Should We Electrify Everything or Keep a Gas Backup?

Is getting rid of gas a good idea when the electrical system can fail?

Jasper in front of fireplace
Jasper in front of the fireplace.

Lloyd Alter

The photo above is of our late dog Jasper, who knew how to get through the great ice storm of 2013: he set himself down in front of the gas fireplace. As the Texas disaster continues and people have been freezing without electricity, my wife reminded me how wonderful it was to have hot food and hot water, prepared on her gas range, suggesting that perhaps this campaign to Electrify Everything isn't such a good idea and that maybe having alternative sources of energy has its benefits.

Texas is a tough example because it is ongoing. There was system failure at many levels, with the generating stations powered by natural gas, so that it all went down together. As Christopher Mims notes, it didn't have to be this way.

After hearing my wife's comments and others who are using this event as a justification for keeping natural gas, I asked Nate Adams, also known as Nate the House Whisperer, and a big proponent of #electrifyeverything, for his thoughts on relying on gas as a backup. He noted that it isn't necessarily safe or effective:

"Only the most basic gas appliances don’t need power. Gas stoves and ovens really shouldn’t be used [for heating] in outages; note the rash of carbon monoxide [CO] deaths in Texas. Ovens are allowed to make 800 ppm of CO which iirc [if I recall correctly] is a concentration that causes death in 2 hours. If locked in a kitchen to keep warm it can indeed kill. Happens almost every year in Cleveland. Gas fireplaces with open fronts pull 4 times as much heat out as they put into a house. If they have a fan that doesn’t work in outages either."

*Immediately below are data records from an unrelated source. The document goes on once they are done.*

-- ==== Sys2Proof/Syntax.lean ====
section
/-! DEFINITION. The operations of the block, one constructor a row of spec/opcode_table.json, and the form in which an agent
offers one: a transfer at an interface (spec/10_state.md R36) or a program line (spec/30_encoding.md R95, R96). -/

namespace Sys2Proof

/-- A Coordinate: two unsigned bytes, `x` the first axis and `y` the second (spec/10_state.md R20). -/
structure Coordinate where
  x : Byte
  y : Byte
deriving DecidableEq, Repr

/-- An operation of the block (spec/00_scope.md R9), or a pseudo-operation of the program syntax (spec/30_encoding.md R96). -/
inductive Instr where
  /-- `ENCODE(c)`, R111. -/
  | encode (c : Coordinate)
  /-- `CHK(x, y)`, R112. -/
  | chk (x y : Byte)
  /-- `FDEC(b0, b1, b2, b3, b4)`, R115. -/
  | fdec (b0 b1 b2 b3 b4 : Byte)
  /-- `ENC.LOAD(c)`, R113. -/
  | encLoad (c : Coordinate)
  /-- `ENC.SEND`, R114. -/
  | encSend
  /-- `RX.START`, R132; its byte is `START`. -/
  | rxStart
  /-- `RX.SKIP`, R131. -/
  | rxSkip (b : Byte)
  /-- `RX.COLLECT1`, R133. -/
  | rxCollect1 (b : Byte)
  /-- `RX.COLLECT2`, R134. -/
  | rxCollect2 (b : Byte)
  /-- `RX.COLLECT3`, R135. -/
  | rxCollect3 (b : Byte)
  /-- `RX.ACCEPT_STOP`, R137; its byte is `STOP`. -/
  | rxAcceptStop
  /-- `RX.ACCEPT_CHK`, R138. -/
  | rxAcceptChk (b : Byte)
  /-- `RX.REJECT`, R142. -/
  | rxReject (b : Byte)
  /-- `EMIT.COMPLETE`, R140. -/
  | emitComplete
  /-- `EMIT.EXPIRE`, R141. -/
  | emitExpire
  /-- `PUSH(c, tau)`, R161, R162, R164. -/
  | push (c : Coordinate) (tau : Timeout)
  /-- `POP(tau)`, R165, R166, R167. -/
  | pop (tau : Timeout)
  /-- `RESET`, R220. -/
  | reset
  /-- `FEED [b0, ..., bn]`, R96. -/
  | feed (bs : List Byte)
  /-- `FEEDFRAME {x, y}`, R96. -/
  | feedFrame (c : Coordinate)
  /-- `SENDFRAME {x, y}`, R96. -/
  | sendFrame (c : Coordinate)
  /-- `DRAIN`, R96. -/
  | drain
deriving DecidableEq, Repr

/-- The eight cases of `RXB` (R84). -/
inductive RxCase where
  | start
  | skip
  | collect1
  | collect2
  | collect3
  | acceptStop
  | acceptChk
  | reject
deriving DecidableEq, Repr

/-- The agents of spec/00_scope.md R10. -/
inductive Agent where
  | decoder
  | encoder
  | byteSource
  | byteSink
  | coordSource
  | consumer
  | sampler
  | host
deriving DecidableEq, Repr

/-- Where an operation is offered: the five interfaces of spec/10_state.md R36 (`rx`, `enc`, `tx`, `push`, `pop`), the reset line,
the decoder's two internal steps, the inputs of the pure functions, and the four pseudo-operations of the program syntax
(spec/30_encoding.md R85, R96). -/
inductive Port where
  | encode
  | chk
  | fdec
  | enc
  | tx
  | rx
  | emitComplete
  | emitExpire
  | push
  | pop
  | rst
  | feed
  | feedFrame
  | sendFrame
  | drain
deriving DecidableEq, Repr

/-- An offer: the port it stands at and the bytes presented there (log entry 9). -/
structure Transfer where
  port : Port
  data : List Byte
deriving DecidableEq, Repr

/-- All that selects an operation (R84, R85): the offer, and for `RXB` the position `p` and whether the buffer passes the checksum
test, both before the operation. -/
structure Selection where
  pos : Fin 5
  chkOk : Bool
  offer : Transfer
deriving DecidableEq, Repr

/-- Why an offer is no operation. Only offers no pin of spec/10_state.md R38 can carry are rejected (log entry 9). -/
inductive Reject where
  /-- the port takes another number of bytes -/
  | dataLength (port : Port) (n : Nat)
  /-- the five bytes given for an `ENCODE` are not a canonical frame (R80: the constraint of format `F5`) -/
  | notCanonical
  /-- the byte is no timeout class -/
  | badTimeout (code : Byte)
deriving DecidableEq, Repr

end Sys2Proof
end

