-- ==== Sys2Proof/Machine/Flags.lean ====
section
/-! DEFINITION. The flags and the count of spec/10_state.md R32, the tests the operations read, and the output pins of R38: all of them
functions of the state. Nothing in the block sets a flag by arithmetic (spec/30_encoding.md R88). -/

namespace Sys2Proof.Machine

/-! ### Tests -/

/-- The FIFO has room: `|q| < CAP`. -/
abbrev State.hasRoom (s : State) : Prop := s.q.length < s.params.cap

/-- The RX interface is ready: no emission is pending (R30, R36). -/
abbrev State.rxReady (s : State) : Prop := s.dec.pe = none

/-- `chk_ok` of spec/41_stream_decoder.md R136: `buf[3] == buf[1] ^ buf[2]`. -/
def Decoder.chkOk (d : Decoder) : Bool := d.buf3 == checksum d.buf1 d.buf2

/-- The Coordinate the decoder has collected: the payload bytes exactly as received (spec/30_encoding.md R83). -/
def Decoder.candidate (d : Decoder) : Coordinate := ⟨d.buf1, d.buf2⟩

/-- The Coordinate being sent. -/
def Encoder.coordinate (e : Encoder) : Coordinate := ⟨e.tx_x, e.tx_y⟩

/-! ### Flags (R32) -/

/-- `fifo_empty` -/
def State.fifoEmpty (s : State) : Bool := s.q.length == 0

/-- `fifo_full` -/
def State.fifoFull (s : State) : Bool := s.q.length == s.params.cap

/-- `fifo_count` -/
def State.fifoCount (s : State) : Nat := s.q.length

/-- The width of `fifo_count`: `ceil(log2(CAP + 1))` bits. -/
def State.fifoCountWidth (s : State) : Nat := Nat.clog 2 (s.params.cap + 1)

/-- `tbusy` -/
def State.tbusy (s : State) : Bool := s.enc.tbusy

/-- `pe_valid` -/
def State.peValid (s : State) : Bool := s.dec.pe.isSome

/-! ### Output pins (R38) -/

/-- The output pins at operation level. A data pin is absent while it is not valid (spec/93_implementation_defined.md U6, log entry 15). -/
structure Pins where
  rx_ready : Bool
  enc_ready : Bool
  tx_valid : Bool
  tx_data : Option Byte
  push_ready : Bool
  pop_valid : Bool
  pop_x : Option Byte
  pop_y : Option Byte
  fifo_count : Nat
  fifo_full : Bool
  fifo_empty : Bool
deriving DecidableEq, Repr

/-- The byte the encoder hands over next (spec/40_frame_codec.md R114): byte `tidx` of the frame. -/
def Encoder.nextByte (e : Encoder) : Byte :=
  match e.tidx with
  | 0 => START
  | 1 => e.tx_x
  | 2 => e.tx_y
  | 3 => checksum e.tx_x e.tx_y
  | 4 => STOP

/-- The output pins of a state. -/
def State.pins (s : State) : Pins where
  rx_ready := !s.peValid
  enc_ready := !s.enc.tbusy
  tx_valid := s.enc.tbusy
  tx_data := if s.enc.tbusy then some s.enc.nextByte else none
  push_ready := decide s.hasRoom
  pop_valid := !s.fifoEmpty
  pop_x := s.q.head?.map (·.x)
  pop_y := s.q.head?.map (·.y)
  fifo_count := s.fifoCount
  fifo_full := s.fifoFull
  fifo_empty := s.fifoEmpty

/-- Pin `emit_drop` of a step from `s` to `t`: a `DROP_FULL` event occurred in it. -/
def emitDrop (s t : State) : Bool :=
  (t.obs.events.drop s.obs.events.length).any fun e =>
    match e with
    | .dropFull _ => true
    | .emit _ => false
    | .tx _ => false
    | .pushed _ => false
    | .popped _ => false

/-! ### Numeric codes (spec/60_exceptions.md R192) -/

/-- `fdec_err[1:0]` -/
def FdecResult.code : FdecResult → BitVec 2
  | .ok _ => 0
  | .err .badStart => 1
  | .err .checksumMismatch => 2

/-- The one-bit result of a push or a pop, where the result is one. -/
def Result.code : Result → Option (BitVec 1)
  | .pushOk => some 0
  | .popOk _ => some 0
  | .err _ => some 1
  | .frame _ => none
  | .byte _ => none
  | .fdec _ _ => none

end Sys2Proof.Machine
end

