-- ==== Sys2Proof/Machine/Fifo.lean ====
section
/-! DEFINITION. The coordinate FIFO (spec/42_position_fifo.md): `PUSH`, `POP`. -/

namespace Sys2Proof.Machine

/-- `PUSH(c, tau)`: R161 with room; without room R162 (`zero`), R164 (`finite`, `infinite`). -/
def execPush (c : Coordinate) (tau : Timeout) (s : State) : Host.Outcome State Fault Refusal :=
  if s.hasRoom then .next (s.pushNow c) else .next (s.refuseOrWait tau .queueFull (.push c tau))

/-- `POP(tau)`: R165 with something queued; without R166 (`zero`), R167 (`finite`, `infinite`). -/
def execPop (tau : Timeout) (s : State) : Host.Outcome State Fault Refusal :=
  match s.q with
  | c :: _ => .next (s.popNow c)
  | [] => .next (s.refuseOrWait tau .queueEmpty (.pop tau))

end Sys2Proof.Machine
end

News reports from Texas describe people bringing grills and gas barbecues inside to keep warm and show images of people running all the burners on their stoves and leaving the oven door open, which is going to produce a lot more CO than cooking. A local fire department in Texas issued a statement saying "Never use a grill, oven, or stove to heat your home. Carbon monoxide is an odorless and colorless gas that can kill you. Signs of carbon monoxide poisoning include dizziness, headaches, disorientation, nausea, and vomiting."

It is true that most gas furnaces and water heaters do not work without an electrical supply, and the kitchen exhaust fan over the stove doesn't work either. Hard-wired CO detectors might fail as well, though most have backup batteries for exactly this kind of circumstance. Adams writes a timely post on his website that a better idea would be:

Better houses

  • Tighter better-insulated homes lose heat more slowly, buying time before frozen pipes or abandoning the home. Retrofits will be key here as they are 98-99% of the market.
  • More efficient HVAC can reduce power consumption but still put out heat in emergencies. Normally it can deliver excellent comfort and air quality. This works best in tighter and more efficient homes. 

Here at Treehugger, we have noted that we can use our homes as a form energy storage so that if there are rolling blackouts used to limit demand, a home will stay warm for the time that the power is off. I wrote earlier also about how we should design for intermittency:

"It is time to get serious and demand radical building efficiency. To turn our homes and buildings into a form of thermal battery; you don’t have to fire up the heat or the AC at peak times because the temperature in them doesn’t change that fast. So a really efficient building can trim the peaks and troughs of our energy production as effectively as any other kind of battery." 

In the UK you can actually buy thermal batteries filled with phase change materials; Sunamp founder Andrew Bissell describes how his house can glide over a couple of hours.

Adams also recommends building a better grid with electricity batteries "for backup and grid services – they can blunt high prices on the grid, replace a generator for shorter outages, and move electricity from when it’s plentiful when the sun is out or the wind is blowing to dark and windless times." An electric car in the driveway could do much the same thing.

Texas is a special case; other jurisdictions can borrow a cup of power from their neighbors if they need it. Former Governor Rick Perry would rather have his constituents freeze in the dark. That's all the more reason that our homes should be designed so they can cope with this, because essentially you are on your own. This is the case, to a lesser degree, everywhere; as Adams concludes,

"We really can't expect the grid to weather circumstances so far outside of what it was designed for. There's a reason the grid is built at the current size - it balances cost with what's likely to happen. The grid would be unaffordable if we built it to withstand the toughest scenarios. So to some degree we need to prepare our buildings for multiple day outages in extreme circumstances, which we know how to do."

I will conclude with a quote of my own that I have used perhaps too often recently, but seems relevant (and was even turned into a poster by the Green Building Learning Zone gang).

Building poster

Green Building Learning Zone/ Lloyd Alter

"Every building should have a proven level of insulation, air tightness, and window quality so that people are comfortable in all kinds of weather, even when the power goes out. This is because our houses have become lifeboats, and leaks may well be fatal."